Opinions about coffee are controversial. Some studies say that caffeine consumption increases blood pressure for a short time and suddenly, even in patients who do not suffer from hypertension, due to the fact that this alkaloid would stiffen the arteries, later, through the diuretic effect of coffee, producing a mild dehydration – which is why coffee is always drunk with a glass of water. Other studies have shown that this increase occurs only in those who drink coffee occasionally and that in chronic consumers it would not have the same effect, being beneficial due to the high content of antioxidants. I think more studies are needed to solve this mystery.
As for wine, an opinion was formed that red wine would increase blood pressure, while white wine would decrease it. This myth is false, because any alcoholic beverage causes high blood pressure.
Who is prone to a heart attack?
There are several factors that predispose to acute myocardial infarction, the most important of which are unhealthy lifestyle, smoking, the presence of diabetes, obesity, a family history and old age. According to studies, major cardiovascular events occur more frequently at the age of over 60 years.
Myocardial infarction occurs when there is a blockage of blood flow from the arteries that irrigate the heart muscle (coronary arteries), which leads to its suffering due to lack of oxygen and necrosis (cell death). Most often, this happens by detaching an atheromatous plaque, which is deposited on the inner walls of the arteries and leads to the formation of a thrombus (clot).

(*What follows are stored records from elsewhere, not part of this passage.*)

/-- The machine as a loss of VAUX leaves it: only OTP, the pin CFG_PROG_N and what waits outside are as before. -/
def State.vauxLost (s : State) : State :=
  ({ State.reset with
    pending := s.pending, sent := s.sent, fresh := s.fresh,
    cfg := { State.reset.cfg with progLow := s.cfg.progLow } }).otpKept s

/-- The causes of a package power-on reset stand on every die (R41): bits of DIE_RST_CAUSE. -/
def State.resetCause (s : State) (bits : Nat) : State :=
  Die.all.foldl (fun s d => s.setReg (atDie d) .DIE_RST_CAUSE (BitVec.ofNat 32 bits)) s

/-- A package power-on reset during which VAUX stays good: the field book, the newest calibration copy, the rails and OTP are kept
(R41, R537, R542). `bits` names its causes beside PKG. -/
def State.packageReset (s : State) (bits : Nat) : State :=
  let book := { s.book with pcycle := (s.book.pcycle + 1) % 2 ^ 24, fails := 0 }
  let t := { State.reset with
    pending := s.pending, sent := s.sent, fresh := s.fresh, book := book, cal := { s.cal with op := 0 },
    cfg := { State.reset.cfg with progLow := s.cfg.progLow },
    clk := { State.reset.clk with power := 1 } }
  ((t.otpKept s).railsKept s).resetCause (2 + bits)

/-- VAUX becomes good and the island starts (R516 step 1). -/
def execIslandStart (s : State) : Res :=
  .next (if s.clk.power = 0 then
    ((s.setClk { s.clk with power := 1 }).put (atSel .e0 0) .PWR_RAIL_STAT_GOOD 1).resetCause 3
  else s)

/-- Whether every rail of R512 is good. -/
def State.railsGood (s : State) : Bool := (List.range 29).all fun n => s.flag (atSel .e0 n) .PWR_RAIL_STAT_GOOD

/-- The package power-on reset is released (R516 step 2, R200, R537, R568): the straps are sampled, the START record is made, every
fabric-die regulator is set to 0.75 V, and a full load begins. -/
def execPowerOnResetRelease (mode : BitVec 3) (pull : Bool) (s : State) : Res :=
  .next (if s.clk.power = 1 ∧ s.railsGood = true ∧ s.cfg.progLow = false then
    let s := s.setClk { s.clk with power := 2 }
    let s := s.bookAdd 3 0 (s.reg (atDie .e0) .DIE_RST_CAUSE).toNat
    let s := s.puts (atDie .e0) [(.CFG_SRC_MODE, mode.toNat), (.CFG_SRC_PULL, natOf pull)]
    let s := Die.all.foldl (fun s d => if d.isFab then s.avsWrite d 750 else s) s
    (s.setClk { s.clk with volt := (Die.all.filter Die.isFab).map Die.idx }).fullStart 0 true
  else s)

/-- The system watchdog expires (R314): first a warning and a reload, then SWD_EXPIRE and a package power-on reset; both events carry PERIOD
(R333). -/
def execSystemWatchdogExpiry (s : State) : Res :=
  let a := atDie .e0
  .next (if s.flag a .DBG_SWD_CTRL_EN && !s.flag a .DBG_SWD_STAT_FROZEN then
    let n := s.get a .DBG_SWD_CTRL_PERIOD
    if s.flag a .DBG_SWD_STAT_WARNED then (s.raise .e0 Ev.SWD_EXPIRE n).packageReset 16
    else (s.swdReload.put a .DBG_SWD_STAT_WARNED 1).raise .e0 Ev.SWD_WARN n
  else s)

/-! ### What other dies see of a die that goes down (R33 step 2, R160, R178) -/

/-- The dies that share an edge with a die. -/
def neighbours (d : Die) : List Die := Die.all.filter fun n => (edgeOf d n).isSome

How do we recognize it and how should we react?
The most common symptom in acute myocardial infarction is chest pain. The appearance of a strong pain in the chest, which practically encloses the patient and, in most cases, does not let him breathe, with a duration of more than 20 minutes, is an alarm signal that we must call an ambulance. Medical staff will be able to differentiate this symptom from other causes of chest pain.
How likely are young people to have a heart attack?
Unfortunately, more and more young people are suffering from a heart attack. If in the past this cardiovascular event occurred more frequently in the elderly, in the last 10 years, many young people aged between 30 and 40 suffer from a heart attack. From my own experience I say that most are smokers from childhood or adolescence. If we associate obesity, a positive family history and a slightly high blood pressure, the risk increases exponentially.
How much does the life of a patient who has suffered a heart attack change?
Radical. Unfortunately, many patients die. If the evolution is favorable and the procedure is successful through which the artery involved in the infarction is repermeabilized – it being blocked by a clot – the patient will have to take, on average, five types of drugs all his life. If the heart does not recover properly after this event, heart failure occurs, a condition that is often disabling with multiple hospitalizations, limited exercise capacity and increased mortality.
CV Dr. Adina Cîmpan
2006-2012 “Iuliu Haţieganu” Faculty of Medicine and Pharmacy Cluj-Napoca
2013-2017 Resided in the cardiology specialty at the Cluj-Napoca Heart Institute
since 2018 – specialist doctor in the Cardiology Department of the Zalău County Emergency Hospital
from 2019 – PhD student of the “Iuliu Haţieganu” University of Medicine and Pharmacy Cluj-Napoca.